Seth King (14 February 1897 – 8 February 1958) was an English footballer who played as a defender in The Football League. Born in Penistone, West Riding of Yorkshire, England, he began his career as an amateur playing for his local church team. After a spell in Huddersfield Town's reserves, he signed as a professional for Sheffield United, for whom he played over 100 times and won an FA Cup winners medal in 1925. He later had spells at Oldham Athletic and Denaby United before retiring.

==Career==
King had been spotted by Huddersfield Town in 1919, playing as an amateur for his local church side. He spent a season in Town's reserves but was not offered a long-term contract and returned to his local club. He was again spotted by a league side, and this time Sheffield United agreed to sign him for £10 in November 1920.

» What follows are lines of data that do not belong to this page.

-- ==== Sys2Proof/Machine/Store.lean ====
section
/-!
DEFINITION. The W cluster's own words (R160-R164, R167, R170, R173-R177), the events that complete them, and
evictions (R168, R267, R268). A store is performed at its issue, one to an UNCACHED page when memory accepts it
(R306; log 10).
-/

namespace Sys2Proof.Machine

/-! ## Address registers (R162) -/

/-- Set an address register of W. -/
def setWa (a : Fin 16) (x : Dword) (s : State) : State := s.modMe fun k => { k with wa := k.wa.set a x }

def execWaSet (a : Fin 16) (g : Fin 64) (s : State) : Out := .next (s.issued (setWa a (s.rg g)))
def execWaAdd (a : Fin 16) (e : BitVec 13) (s : State) : Out := .next (s.issued (setWa a (s.wa a + e.signExtend 64)))
def execWaAddg (a : Fin 16) (g : Fin 64) (s : State) : Out := .next (s.issued (setWa a (s.wa a + s.rg g)))

/-! ## Stores (R160, R163, R164, R167) -/

/-- The W sequence number of the issuing W word (R269, R319). -/
def State.wseq (s : State) : Nat := s.me.seqs[(3 : Fin 15)] + 1

/-- One write of a store: into the block cache, or on an UNCACHED page towards memory (R160, R306). -/
def State.storePiece (s : State) (a n x : Nat) : State :=
  let c := s.turn.core
  let cid := s.csr.cid
  (linePieces a n).foldl
    (fun s p =>
      let (la, o, k, before) := p
      let v := x / 2 ^ (8 * before) % 2 ^ (8 * k)
      if s.me.uncached .w (la * 128 / 2 ^ 21) then
        ((s.modMe fun q => { q with ustores := q.ustores ++
          [⟨s.nextId, la * 128 + o, rof (natBytes k v), s.wseq, s.clu.pc⟩] }).bump).unbounded .uncachedStorePerformed
          (.of c s.nextId)
      else s.storeBytes c cid (la * 128 + o) k v (stampOf cid c s.wseq)) s

/-- A store word whose address checks have passed: its pages, its stalls, then its writes in order, which
invalidate the address-table entries they meet (R165). -/
def storeWord (i : Instr) (ws : List (Nat × Nat × Nat)) (s : State) : Out :=
  .next (s.access (s.spans i)
    (if s.memStall i then s
    else
      s.issued fun t =>
        ws.foldl (fun t w => (t.storePiece w.1 w.2.1 w.2.2).modMe fun k => k.dropLda t.zc w.1 w.2.1) t))

/-- A vector register as a number, element 0 lowest (R123). -/
def vecNat (v : Runs Word) : Nat := wordsNat (rlist (rtake 6144 v))

/-- ST (R163). -/
def execSt (v a : Fin 16) (e : BitVec 13) (s : State) : Out :=
  let x := (s.wa a + imm13 e).toNat
  if x % 4 ≠ 0 then .next s.illegal else storeWord (.st v a e) [(x, vBytes, vecNat s.me.v[v])] s

/-- STX.STRIDE (R164). -/
def execStxStride (v a : Fin 16) (x : Fin 64) (s : State) : Out :=
  let rows := strideRows (s.wa a) (pitchOf (s.rg x))
  let n := vecNat s.me.v[v]
  if rows.any (· % 4 != 0) then .next s.illegal
  else
    storeWord (.stxStride v a x) ((List.zip (List.range 48) rows).map fun r => (r.2, 512, n / 2 ^ (4096 * r.1) % 2 ^ 4096)) s

/-- STX.SCATTER: elements in ascending order, so the higher is kept (R164). -/
def execStxScatter (v a : Fin 16) (x : Fin 64) (j : Fin 16) (s : State) : Out :=
  let as := elemAddrs (s.wa a) (s.rg x) s.me.v[j]
  let es := rlist (rtake 6144 s.me.v[v])
  if as.any (fun o => o.any (· % 4 != 0)) || (rlist (rtake 6144 s.me.v[j])).any fun i => i != 0xFFFFFFFF && i.toNat % 4 != 0 then
    .next s.illegal
  else storeWord (.stxScatter v a x j) ((List.zip as es).filterMap fun p => p.1.map fun y => (y, 4, p.2.toNat)) s

/-- A scalar store at an address (R167). -/
def scalarStore (i : Instr) (g : Fin 64) (sz : StSize) (a : Nat) (s : State) : Out :=
  if a % StSize.bytes sz ≠ 0 then .next s.illegal
  else storeWord i [(a, StSize.bytes sz, (s.rg g).toNat % 2 ^ (8 * StSize.bytes sz))] s

def execSts (a : Fin 16) (g : Fin 64) (sz : StSize) (e : BitVec 8) (s : State) : Out :=
  scalarStore (.sts a g sz e) g sz (s.wa a + BitVec.ofNat 64 (e.toNat * StSize.bytes sz)).toNat s

def execSsg (a : Fin 16) (g : Fin 64) (sz : StSize) (x : Fin 64) (s : State) : Out :=
  scalarStore (.ssg a g sz x) g sz (s.wa a + s.rg x).toNat s

/-- Memory accepts a store to an UNCACHED page after its translation; the cause when it is refused (R306). -/
def State.performStore (s : State) (c : Fin 64) (u : UStore) : State × Option Nat :=
  let cid := (s.core c).vis.csr.cid
  let s := s.modCore c fun k => { k with ustores := k.ustores.filter (·.id != u.id) }
  match s.xlate cid (u.addr / 2 ^ 21) with
  | (s, .ok f) =>
    let bytes := rlist u.bytes
    ({ s with mem := s.mem.write (f.pa u.addr) (bytesNat bytes) bytes.length }, none)
  | (s, x) => (s, some x.cause)

/-- A store to an UNCACHED page that was issued before `u` and shares a byte with it is under way: the elements of one word are
written in ascending order (R164). -/
def Core.storeBefore (k : Core) (u : UStore) : Bool :=
  k.ustores.any fun v => v.id < u.id && v.addr < u.addr + rlen u.bytes && u.addr < v.addr + rlen v.bytes

/-- UNCACHED_STORE_PERFORMED: memory accepts store `ev.id` of core `ev.core`, or it faults, attributed to its word; it waits behind
an earlier one of the same bytes, and while the requests before it are as many as may be outstanding (R160, R164, R306). -/
def execUncachedStorePerformed (s : State) : Out :=
  let c := s.ev.core
  match (s.core c).ustores.find? (·.id == s.ev.id) with
  | none => .next s
  | some u =>
    if !(s.core c).sent u.id || (s.core c).storeBefore u then .next (s.at_ (s.zc + 1) .uncachedStorePerformed s.ev)
    else match s.performStore c u with
    | (s, none) => .next s
    | (s, some cause) => .next (s.accessEnd c .w 3 u.pc u.addr cause)

/-! ## Tile writes (R170, R242) -/

/-- STT (R169, R170). -/
def execStt (v a : Fin 16) (x : Fin 64) (b : Fin 2) (s : State) : Out :=
  let off := (s.wa a).toNat
  let w := s.rg x
  let i := Instr.stt v a x b
  if !tileXferOk off w ∨ s.me.queueTouches b off vBytes then .next s.illegal
  else if s.memStall i then .next s
  else
    .next (s.issued fun t =>
      let tag := if w.getLsbD 16 then some (w.extractLsb' 0 16) else none
      ((t.modMe fun k => { k with stts := k.stts ++ [⟨t.nextId, b, off, t.me.v[v], tag⟩] }).bump).within (tileBound vBytes)
        .sttComplete (.of t.turn.core t.nextId))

King made a slow start to his United career, spending two seasons in the reserves and not making his first team debut until 1922, after which he played intermittently for the following two seasons as cover when first team regulars were injured. It was not until established centre back Jimmy Waugh suffered a serious injury in December 1924 that King was given the opportunity to make regular starts. King became a mainstay of the defence for the next three years and played for United at Wembley when they won the 1925 FA Cup Final.

Like many other defenders King found the changes to the offside law for the 1925–26 season difficult to adapt to, but retained his place until 1927 when the club signed Vince Matthews. King was sold to Oldham Athletic for £400 in May 1929 where he made 91 league appearances before his contract was cancelled in February 1932 following an injury. Although intending to retire, King later spent some time playing as an amateur for Denaby United.

==Personal life==
After leaving Oldham Athletic, King took over the tenancy of the Castle Inn in Hillsborough in Sheffield. At the time of his death he was running a newsagents in Leigh in Greater Manchester.